Dataset records:
-- ==== Sys2Proof/Laws/FirmDevice.lean ====
section
/-!
SUPPORT. What the operations of Machine/Device.lean keep (`Firm`).
-/
set_option Elab.async false
set_option linter.unusedTactic false
set_option linter.unreachableTactic false
set_option linter.unusedVariables false
namespace Sys2Proof.Machine

theorem nopAct_firm {s0 s : State} {r : Req} (h : Firm s0 s) : Firm s0 (servedState (nopAct r s)) := by
  unfold nopAct
  try dsimp only
  repeat' first
    | with_reducible assumption
    | with_reducible apply Firm.served_ite
    | with_reducible apply Firm.ok
    | with_reducible apply Firm.okWith
    | with_reducible apply Firm.fail
    | with_reducible apply Firm.conflict
    | with_reducible apply Firm.done
    | with_reducible apply Firm.later
    | with_reducible apply Firm.ite
    | with_reducible apply Firm.foldl
    | with_reducible apply Firm.ite_snd
    | with_reducible apply Firm.foldl_snd
    | with_reducible apply ok_firm
    | (with_reducible show Firm _ (servedState _); split)
    | (refine Firm.mk' rfl rfl rfl rfl rfl rfl rfl rfl rfl rfl ?_
       first
         | with_reducible assumption
         | with_reducible apply Firm.served_ite
         | with_reducible apply Firm.ok
         | with_reducible apply Firm.okWith
         | with_reducible apply Firm.fail
         | with_reducible apply Firm.conflict
         | with_reducible apply Firm.done
         | with_reducible apply Firm.later
         | with_reducible apply Firm.ite
         | with_reducible apply Firm.foldl
         | with_reducible apply Firm.ite_snd
         | with_reducible apply Firm.foldl_snd
         | with_reducible apply ok_firm
         | split)
    | (intro x a hx)
    | (intro c; rfl)
    | (intro x hx; exact hx)
    | (intro x hx)
    | (intro x)
    | split
    | dsimp only

theorem execNop_firm {s : State}  : FirmOut s (execNop s) := by
  have h := Firm.refl s
  unfold execNop
  try dsimp only
  repeat' first
    | with_reducible assumption
    | with_reducible apply FirmOut.ite
    | with_reducible apply FirmOut.next
    | with_reducible apply Firm.ite
    | with_reducible apply Firm.foldl
    | with_reducible apply Firm.ite_snd
    | with_reducible apply Firm.foldl_snd
    | with_reducible apply nopAct_firm
    | exact serve_firm h (fun r x hx hl => nopAct_firm hx)
    | exact serve_firm h (fun r x hx hl => nopAct_firm hx hl)
    | (refine Firm.mk' rfl rfl rfl rfl rfl rfl rfl rfl rfl rfl ?_
       first
         | with_reducible assumption
         | with_reducible apply FirmOut.ite
         | with_reducible apply FirmOut.next
         | with_reducible apply Firm.ite
         | with_reducible apply Firm.foldl
         | with_reducible apply Firm.ite_snd
         | with_reducible apply Firm.foldl_snd
         | with_reducible apply nopAct_firm
         | exact serve_firm h (fun r x hx hl => nopAct_firm hx)
         | exact serve_firm h (fun r x hx hl => nopAct_firm hx hl)
         | split)
    | (intro x a hx)
    | (intro c; rfl)
    | (intro x hx; exact hx)
    | (intro x hx)
    | (intro x)
    | split
    | dsimp only

theorem deviceInfoAct_firm {s0 s : State} {r : Req} (h : Firm s0 s) : Firm s0 (servedState (deviceInfoAct r s)) := by
  unfold deviceInfoAct
  try dsimp only
  repeat' first
    | with_reducible assumption
    | with_reducible apply Firm.served_ite
    | with_reducible apply Firm.ok
    | with_reducible apply Firm.okWith
    | with_reducible apply Firm.fail
    | with_reducible apply Firm.conflict
    | with_reducible apply Firm.done
    | with_reducible apply Firm.later
    | with_reducible apply Firm.ite
    | with_reducible apply Firm.foldl
    | with_reducible apply Firm.ite_snd
    | with_reducible apply Firm.foldl_snd
    | with_reducible apply okWith_firm
    | (with_reducible show Firm _ (servedState _); split)
    | (refine Firm.mk' rfl rfl rfl rfl rfl rfl rfl rfl rfl rfl ?_
       first
         | with_reducible assumption
         | with_reducible apply Firm.served_ite
         | with_reducible apply Firm.ok
         | with_reducible apply Firm.okWith
         | with_reducible apply Firm.fail
         | with_reducible apply Firm.conflict
         | with_reducible apply Firm.done
         | with_reducible apply Firm.later
         | with_reducible apply Firm.ite
         | with_reducible apply Firm.foldl
         | with_reducible apply Firm.ite_snd
         | with_reducible apply Firm.foldl_snd
         | with_reducible apply okWith_firm
         | split)
    | (intro x a hx)
    | (intro c; rfl)
    | (intro x hx; exact hx)
    | (intro x hx)
    | (intro x)
    | split
    | dsimp only

theorem execDeviceInfo_firm {s : State}  : FirmOut s (execDeviceInfo s) := by
  have h := Firm.refl s
  unfold execDeviceInfo
  try dsimp only
  repeat' first
    | with_reducible assumption
    | with_reducible apply FirmOut.ite
    | with_reducible apply FirmOut.next
    | with_reducible apply Firm.ite
    | with_reducible apply Firm.foldl
    | with_reducible apply Firm.ite_snd
    | with_reducible apply Firm.foldl_snd
    | with_reducible apply deviceInfoAct_firm
    | exact serve_firm h (fun r x hx hl => deviceInfoAct_firm hx)
    | exact serve_firm h (fun r x hx hl => deviceInfoAct_firm hx hl)
    | (refine Firm.mk' rfl rfl rfl rfl rfl rfl rfl rfl rfl rfl ?_
       first
         | with_reducible assumption
         | with_reducible apply FirmOut.ite
         | with_reducible apply FirmOut.next
         | with_reducible apply Firm.ite
         | with_reducible apply Firm.foldl
         | with_reducible apply Firm.ite_snd
         | with_reducible apply Firm.foldl_snd
         | with_reducible apply deviceInfoAct_firm
         | exact serve_firm h (fun r x hx hl => deviceInfoAct_firm hx)
         | exact serve_firm h (fun r x hx hl => deviceInfoAct_firm hx hl)
         | split)
    | (intro x a hx)
    | (intro c; rfl)
    | (intro x hx; exact hx)
    | (intro x hx)
    | (intro x)
    | split
    | dsimp only

theorem deviceStartAct_firm {s0 s : State} {r : Req} (h : Firm s0 s) (hl : deviceStartSpec.legal s.ctl.devState = true) :
    Firm s0 (servedState (deviceStartAct r s)) := by
  have e : s.ctl.devState = .ready := eq_of_beq hl
  have k : ∀ c, Firm s0 (changeState .run c s) := fun _ =>
    changeState_firm h (h.notFaultOf (by rw [e]; decide)) (by decide)
  exact Firm.ok (k (causeOf r))

theorem execDeviceStart_firm {s : State}  : FirmOut s (execDeviceStart s) := by
  have h := Firm.refl s
  unfold execDeviceStart
  try dsimp only
  repeat' first
    | with_reducible assumption
    | with_reducible apply FirmOut.ite
    | with_reducible apply FirmOut.next
    | with_reducible apply Firm.ite
    | with_reducible apply Firm.foldl
    | with_reducible apply Firm.ite_snd
    | with_reducible apply Firm.foldl_snd
    | with_reducible apply deviceStartAct_firm
    | exact serve_firm h (fun r x hx hl => deviceStartAct_firm hx)
    | exact serve_firm h (fun r x hx hl => deviceStartAct_firm hx hl)
    | (refine Firm.mk' rfl rfl rfl rfl rfl rfl rfl rfl rfl rfl ?_
       first
         | with_reducible assumption
         | with_reducible apply FirmOut.ite
         | with_reducible apply FirmOut.next
         | with_reducible apply Firm.ite
         | with_reducible apply Firm.foldl
         | with_reducible apply Firm.ite_snd
         | with_reducible apply Firm.foldl_snd
         | with_reducible apply deviceStartAct_firm
         | exact serve_firm h (fun r x hx hl => deviceStartAct_firm hx)
         | exact serve_firm h (fun r x hx hl => deviceStartAct_firm hx hl)
         | split)
    | (intro x a hx)
    | (intro c; rfl)
    | (intro x hx; exact hx)
    | (intro x hx)
    | (intro x)
    | split
    | dsimp only

theorem deviceStopAct_firm {s0 s : State} {r : Req} (h : Firm s0 s) (hl : deviceStopSpec.legal s.ctl.devState = true) :
    Firm s0 (servedState (deviceStopAct r s)) := by
  have e : s.ctl.devState = .run := eq_of_beq hl
  unfold deviceStopAct
  apply Firm.ok
  refine changeState_firm ?_ (h.notFaultOf (by rw [e]; decide)) (by decide)
  refine Firm.foldl ?_ fun _ _ hx => stopPlane_firm hx
  refine Firm.foldl ?_ fun _ _ hx => stopCapture_firm hx
  exact dropTxEn_firm h

theorem execDeviceStop_firm {s : State}  : FirmOut s (execDeviceStop s) := by
  have h := Firm.refl s
  unfold execDeviceStop
  try dsimp only
  repeat' first
    | with_reducible assumption
    | with_reducible apply FirmOut.ite
    | with_reducible apply FirmOut.next
    | with_reducible apply Firm.ite
    | with_reducible apply Firm.foldl
    | with_reducible apply Firm.ite_snd
    | with_reducible apply Firm.foldl_snd
    | with_reducible apply deviceStopAct_firm
    | exact serve_firm h (fun r x hx hl => deviceStopAct_firm hx)
    | exact serve_firm h (fun r x hx hl => deviceStopAct_firm hx hl)
    | (refine Firm.mk' rfl rfl rfl rfl rfl rfl rfl rfl rfl rfl ?_
       first
         | with_reducible assumption
         | with_reducible apply FirmOut.ite
         | with_reducible apply FirmOut.next
         | with_reducible apply Firm.ite
         | with_reducible apply Firm.foldl
         | with_reducible apply Firm.ite_snd
         | with_reducible apply Firm.foldl_snd
         | with_reducible apply deviceStopAct_firm
         | exact serve_firm h (fun r x hx hl => deviceStopAct_firm hx)
         | exact serve_firm h (fun r x hx hl => deviceStopAct_firm hx hl)
         | split)
    | (intro x a hx)
    | (intro c; rfl)
    | (intro x hx; exact hx)
    | (intro x hx)
    | (intro x)
    | split
    | dsimp only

# PROBLEM REQUIREMENTS
Beginning with the line that contains "(execDeviceStop s) := by", return every line through the end of the data above, exactly as written.

# RESULT OF THE TASK
theorem execDeviceStop_firm {s : State}  : FirmOut s (execDeviceStop s) := by
  have h := Firm.refl s
  unfold execDeviceStop
  try dsimp only
  repeat' first
    | with_reducible assumption
    | with_reducible apply FirmOut.ite
    | with_reducible apply FirmOut.next
    | with_reducible apply Firm.ite
    | with_reducible apply Firm.foldl
    | with_reducible apply Firm.ite_snd
    | with_reducible apply Firm.foldl_snd
    | with_reducible apply deviceStopAct_firm
    | exact serve_firm h (fun r x hx hl => deviceStopAct_firm hx)
    | exact serve_firm h (fun r x hx hl => deviceStopAct_firm hx hl)
    | (refine Firm.mk' rfl rfl rfl rfl rfl rfl rfl rfl rfl rfl ?_
       first
         | with_reducible assumption
         | with_reducible apply FirmOut.ite
         | with_reducible apply FirmOut.next
         | with_reducible apply Firm.ite
         | with_reducible apply Firm.foldl
         | with_reducible apply Firm.ite_snd
         | with_reducible apply Firm.foldl_snd
         | with_reducible apply deviceStopAct_firm
         | exact serve_firm h (fun r x hx hl => deviceStopAct_firm hx)
         | exact serve_firm h (fun r x hx hl => deviceStopAct_firm hx hl)
         | split)
    | (intro x a hx)
    | (intro c; rfl)
    | (intro x hx; exact hx)
    | (intro x hx)
    | (intro x)
    | split
    | dsimp only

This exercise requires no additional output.